Even tiny Sheffield, supposedly secure in the greenbelt, will have the new highway only yards from half the houses in the village.

We are all used to the concept of a win-win situation but this must be the most perfect example of lose-lose.

Lost forever will be the wildlife of the wetlands, the pristine waters of the moraine, the quiet lifestyles of the country inhabitants, and the stability of the City of Brantford and the smaller towns and villages.

Losers will include the inhabitants of Cambridge -- their city still a throughway for traffic from the south of the city and the commuters from the greater area of Kitchener and Waterloo who are mired in traffic when they should be home enjoying the company of their families.

If you can feel sorry for politicians, then appreciate the pain of McGuinty's government when its main election plank has cracked underneath it due to insensitivity of the bureaucrats of the ministry of transportation. And, perhaps, feel sorry for the dinosaurs of the ministry who find themselves in a strange new green world they don't understand, while trying desperately to evolve beyond cement and tarmac.

Dr.

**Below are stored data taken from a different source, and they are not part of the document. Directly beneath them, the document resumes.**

-- ==== Sys2Proof/Certificates/Slice0/Obligations.lean ====
section
/-!
DEFINITION. The statements for the provers: what the rules of the spec say of the machine, and what the model's completeness needs.
-/
open Sys2Proof Sys2Proof.Machine

/-! Encoding. -/

/-- 03 R44–R51, R66: encoding a well-formed instruction and decoding its words, at any limits, gives the instruction back. -/
def Obligations.DecodeOfEncode : Prop :=
  ∀ (lim : Limits) (x : Instr), x.wellFormedAt lim = true → encode x ≠ [] → decodeList lim (encode x) = .ok x

/-- 03 R48–R53, R67: words written out bit by bit from the encoding tables decode to the instructions they stand for: an IADD of three registers, an
IMUL with a literal operand, MOVI, LD, an ICMP that writes predicates, EXIT, the all-zero word and two words of reserved opcodes. -/
def Obligations.DecodeSampleWords : Prop :=
  let lim := Limits.widest
  decodeWords lim 0x060500B9 0x00430007 0 = .ok (.iadd 
    { uni := false, gp := 7, gn := false, d := 5, a := 6, b := 7, c := 0, wa := true, wb := true, wc := false, ka := false, kb := false, kc := false, ty := .n32, mod := 0, xl := 0, lit := none })
  ∧ decodeWords lim 0x00050FBA 0x00400000 0x12345678 = .ok (.movi 
    { uni := false, gp := 7, gn := false, d := 5, a := 0, b := 0, c := 0, wa := false, wb := false, wc := false, ka := false, kb := false, kc := false, ty := .n32, mod := 0, xl := 0, lit := some 0x12345678 })
  ∧ decodeWords lim 0x104001BA 0x01490000 0x1234567A = .ok (.imul 
    { uni := false, gp := 7, gn := false, d := 64, a := 16, b := 0, c := 0, wa := true, wb := false, wc := false, ka := true, kb := false, kc := false, ty := .n16x2, mod := 0, xl := 0, lit := some 0x1234567A })
  ∧ decodeWords lim 0x00018039 0x02010000 0 = .ok (.ld 
    { uni := false, gp := 7, gn := false, d := 1, a := 0, b := 0, c := 0, wa := true, wb := false, wc := false, ka := false, kb := false, kc := false, ty := .f32, mod := 0, xl := 0, lit := none })
  ∧ decodeWords lim 0x03115039 0x08030004 0 = .ok (.icmp 
    { uni := false, gp := 7, gn := false, d := 0x11, a := 3, b := 4, c := 0, wa := true, wb := true, wc := false, ka := false, kb := false, kc := false, ty := .s32, mod := 2, xl := 0, lit := none })
  ∧ decodeWords lim 0x0000D438 0 0 = .ok (.exitS { uni := false, gp := 7, gn := false, d := 0, a := 0 })
  ∧ decodeWords lim 0 0 0 = .ok (.ill 0)
  ∧ decodeWords lim 3 0 0 = .ok (.reservedOpcode 3)
  ∧ decodeWords lim 0x1238 0 0 = .ok (.reservedOpcode 0x1238)

/-! The step. -/

/-- 01 R17; 03 R44–R47; 05 R105, R111: with nothing from outside to take, a picked team that may issue, has nothing to take at its boundary and whose
words no copy owns runs the instruction its words at the PC decode to: the step is what exec answers for it once its register window is present,
followed by what comes after a completed instruction and one clock (that every instruction takes one clock is the model's choice, log entry 44). Where a
line of its window is missing it takes a miss-status entry of its core (05 R104, R112), and no access goes before a read of the Campanile (19 R321).
Events from outside are the model's agenda, taken in order before the turn (log entries 39, 40): one that reaches the machine (log entry 87) runs with its
input, one that nothing hears is dropped, and a host's access to a Lantern entry comes after the picked team's MBXW or MBXR of it (24 R389). -/
def Obligations.StepRunsDecoded : Prop :=
  (∀ (s f : State) (w0 w1 w2 : W32) (x : Instr) (i : Ins), s.agenda = [] → (s.bel.power = .d0 ∨ s.bel.power = .d0idle) → s.picked = true →
    s.mayIssue s.cur = true → s.boundary s.cur = none → s.fetchWaits s.cur = false → s.fetch s.cur = (f, .ok w0 w1 w2) →
    decodeWords ((s.team s.cur).limits f) w0 w1 w2 = .ok x → insOf x = some i →
    let q := f.absentPage (s.team s.cur).vf ((s.team s.cur).windowVas (some i))
    let s1 := (if q.1.missing s.cur i then q.1.entered s.cur else q.1).fillWindow s.cur i
    q.2 = none → (q.1.missing s.cur i = true → q.1.mayEnter (s.team s.cur).core s.cur = true) → (i.accesses = false ∨ f.polls s.cur = false) →
    step s = match exec x s1 with
      | .next t => .next ({ t.completed s1.cur x (s1.team s1.cur) with picked := false }).passClock
      | .fault e => .fault e
      | .refused e => .refused e)
  ∧ (∀ (s : State) (e : Instr) (inp : Input) (rest : List (Instr × Input)), s.agenda = (e, inp) :: rest → s.teamFirst (e, inp) = false → insOf e = none → s.hears e = true →
    step s = match exec e { s with agenda := rest, inp := inp } with
      | .next t => .next { t with inp := Input.none }
      | .fault r => .fault r
      | .refused r => .refused r)
  ∧ (∀ (s : State) (e : Instr) (inp : Input) (rest : List (Instr × Input)), s.agenda = (e, inp) :: rest → s.teamFirst (e, inp) = false → s.hears e = false →
    step s = .next { s with agenda := rest })
  ∧ (∀ (s : State) (e : Instr) (inp : Input) (rest : List (Instr × Input)), s.agenda = (e, inp) :: rest → s.teamFirst (e, inp) = true →
    s.picked = true ∧ (∃ i n, s.nextIns s.cur = some i ∧ (i.op = 0x1E6 ∨ i.op = 0x1E7) ∧ lanternOf (e, inp) = some n ∧ (s.team s.cur).sr i.f.a.toNat = n)
      ∧ ((s.bel.power = .d0 ∨ s.bel.power = .d0idle) → step s = s.issue))
  ∧ (∀ (s : State) (i : Nat) (t : Tr), let a := s.ktext (s.team i) + (s.team i).pc.toNat
    (s.walk (s.team i).vf a true false).2 = .ok t → ((s.walk (s.team i).vf a true false).1.readTr t 4).2 = false →
    let w := BitVec.ofNat 32 (leNat ((s.walk (s.team i).vf a true false).1.readTr t 4).1)
    w.toNat % 4 = 0 → (s.fetch i).2 = .ok w 0 0)

/-! What an instruction waits on, and what stops it. -/

/-- An instruction reserved to handler mode, or SRD or SWR of a register marked H (03 R69; 06 R132, R133). -/
def reservedToHandler (i : Ins) : Bool := i.reserved

/-- 03 R69: outside handler mode an instruction reserved to it takes PRIV in every active lane and has none of its effect, whatever its guard and
registers hold; words that fail decoding take ILLENC in either mode. The rule's own words, decoded at the widest limits, have the fates it gives
them, and its legal uniform IADD decodes. -/
def Obligations.PrivilegeTraps : Prop :=
  (∀ (x : Instr) (i : Ins) (s : State), insOf x = some i → reservedToHandler i = true → (s.team s.cur).hmode = false →
    exec x s = .next (s.trapLanes i cPRIV 0 (s.team s.cur).lanes))
  ∧ (∀ (s f : State) (w0 w1 w2 : W32) (e : IllSub), s.fetchWaits s.cur = false → s.fetch s.cur = (f, .ok w0 w1 w2) →
    decodeWords ((s.team s.cur).limits f) w0 w1 w2 = .bad e → s.ready = (f.illegal (w0.toNat % 4) (illCode e), none))
  ∧ (∀ (s : State) (w : W32), exec (.ill w) s = .next (s.illegal (w.toNat % 4) 2)
      ∧ (w.toNat % 4 ≠ 3 → exec (.reservedOpcode w) s = .next (s.illegal (w.toNat % 4) 2))
      ∧ (w.toNat % 4 = 3 → exec (.reservedOpcode w) s = .next (s.illegal 0 1)))
  ∧ (let lim := Limits.widest
    decodeWords lim 0 0 0 = .ok (.ill 0) ∧ decodeWords lim 3 0 0 = .ok (.reservedOpcode 3)
      ∧ decodeWords lim 0x1238 0 0 = .ok (.reservedOpcode 0x1238)
      ∧ decodeWords lim 0x060500B9 0x03030007 0 = .bad .type ∧ decodeWords lim 0x060500B9 0x200B0007 0 = .bad .xl
      ∧ decodeWords lim 0x0302008D 0x00C30004 0 = .ok (.iadd
        { uni := true, gp := 1, gn := false, d := 2, a := 3, b := 4, c := 0, wa := true, wb := true, wc := false, ka := false, kb := false, kc := false, ty := .n64, mod := 0, xl := 0, lit := none }))

/-- 03 R56, R57, R70; 05 R98: an instruction (PREF apart) with an empty guard waits; so does one with an empty destination in a lane of its passes,
whatever its wait bits; else one with an empty source whose wait bit is clear takes EMPTY in the lanes that have one, and one that only has empty
sources with their wait bits set waits. A wait leaves the machine as it is. That the wait for a destination comes before the trap for a source
is a reading (log entry 43). -/
def Obligations.EmptyRegisters : Prop :=
  ∀ (x : Instr) (i : Ins) (s : State), insOf x = some i → i.op ≠ 0x108 → let t := s.team s.cur
    (reservedToHandler i = true → t.hmode = true) →
    (i.passLanes t = none → exec x s = .next s)
    ∧ (∀ ls, i.passLanes t = some ls →
      let hurt := ls.filter (fun l => (i.srcRefs t l).any (fun r => t.empty r.1 && !r.2))
      let waits := ls.any (fun l => (i.srcRefs t l).any (fun r => t.empty r.1))
      ((∃ r ∈ i.written t ls, t.empty r = true) → exec x s = .next s)
      ∧ ((∀ r ∈ i.written t ls, t.empty r = false) →
        (hurt ≠ [] → exec x s = .next (s.trapLanes i cEMPTY 0 hurt))
        ∧ (hurt = [] → waits = true → exec x s = .next s)))

/-! Arithmetic: results. -/

/-- The integer instructions of two operands with their results on one element (06 R126, R114). -/
def intBinary (x : Instr) : Option (Nat × Form × (Int → Int → Int)) :=
  match x with
  | .iadd f => some (0x001, f, fun a b => a + b)
  | .isub f => some (0x002, f, fun a b => a - b)
  | .imul f => some (0x003, f, fun a b => a * b)
  | .imulh f => some (0x004, f, fun a b => a * b / (2 : Int) ^ tyWidth f.ty)
  | .idiv f => some (0x006, f, fun a b => if b = 0 then -1 else Int.tdiv a b)
  | .irem f => some (0x007, f, fun a b => if b = 0 then a else Int.tmod a b)
  | .imin f => some (0x008, f, fun a b => min a b)
  | .imax f => some (0x009, f, fun a b => max a b)
  | .iadds f => some (0x00C, f, fun a b => max (tyLo f.ty) (min (tyHi f.ty) (a + b)))
  | .isubs f => some (0x00D, f, fun a b => max (tyLo f.ty) (min (tyHi f.ty) (a - b)))
  | _ => none

/-- 06 R113: an element of width w holds −2^(w−1) to 2^(w−1) − 1, or 0 to 2^w − 1, by the name of its type; a value made of wrapped elements holds
each of them at its place, so nothing crosses from one element into the next. -/
def Obligations.ElementsStayApart : Prop :=
  ∀ (ty : Ty), let w := tyWidth ty
    (tySigned ty = true → tyLo ty = -(2 : Int) ^ (w - 1) ∧ tyHi ty = (2 : Int) ^ (w - 1) - 1)
    ∧ (tySigned ty = false → tyLo ty = 0 ∧ tyHi ty = (2 : Int) ^ w - 1)
    ∧ (∀ x j, tyLo ty ≤ elemInt ty x j ∧ elemInt ty x j ≤ tyHi ty)
    ∧ (∀ (g : Nat → Int) j, j < tyCount ty →
      (tyLo ty ≤ g j ∧ g j ≤ tyHi ty → elemInt ty (ofElems ty g) j = g j) ∧ (elemInt ty (ofElems ty g) j - g j) % (2 : Int) ^ w = 0)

Paul Cary is a Sheffield resident and vice-president of Stop the 424 Association. Second Opinion articles reflect the views of Record readers on a variety of subjects.

1 comment:

Anonymous said...

Well, I guess my property values are about to increase, since I'm just west of Brantford and use existing 24 to get to Cambridge/Guelph, etc.

Yuk, scruburbia rears its ugly head. Why don't they infill urban deserts such as downtown Hamilton and Branford, not to mention the west end of TO?

It should be illegal to build tacky housing developments on farmland. Period. Pretty soon we'll be importing all of our food because we'll have no arable land in suitable zones left.

Dumb and dumber - McGrunty and his 'droids.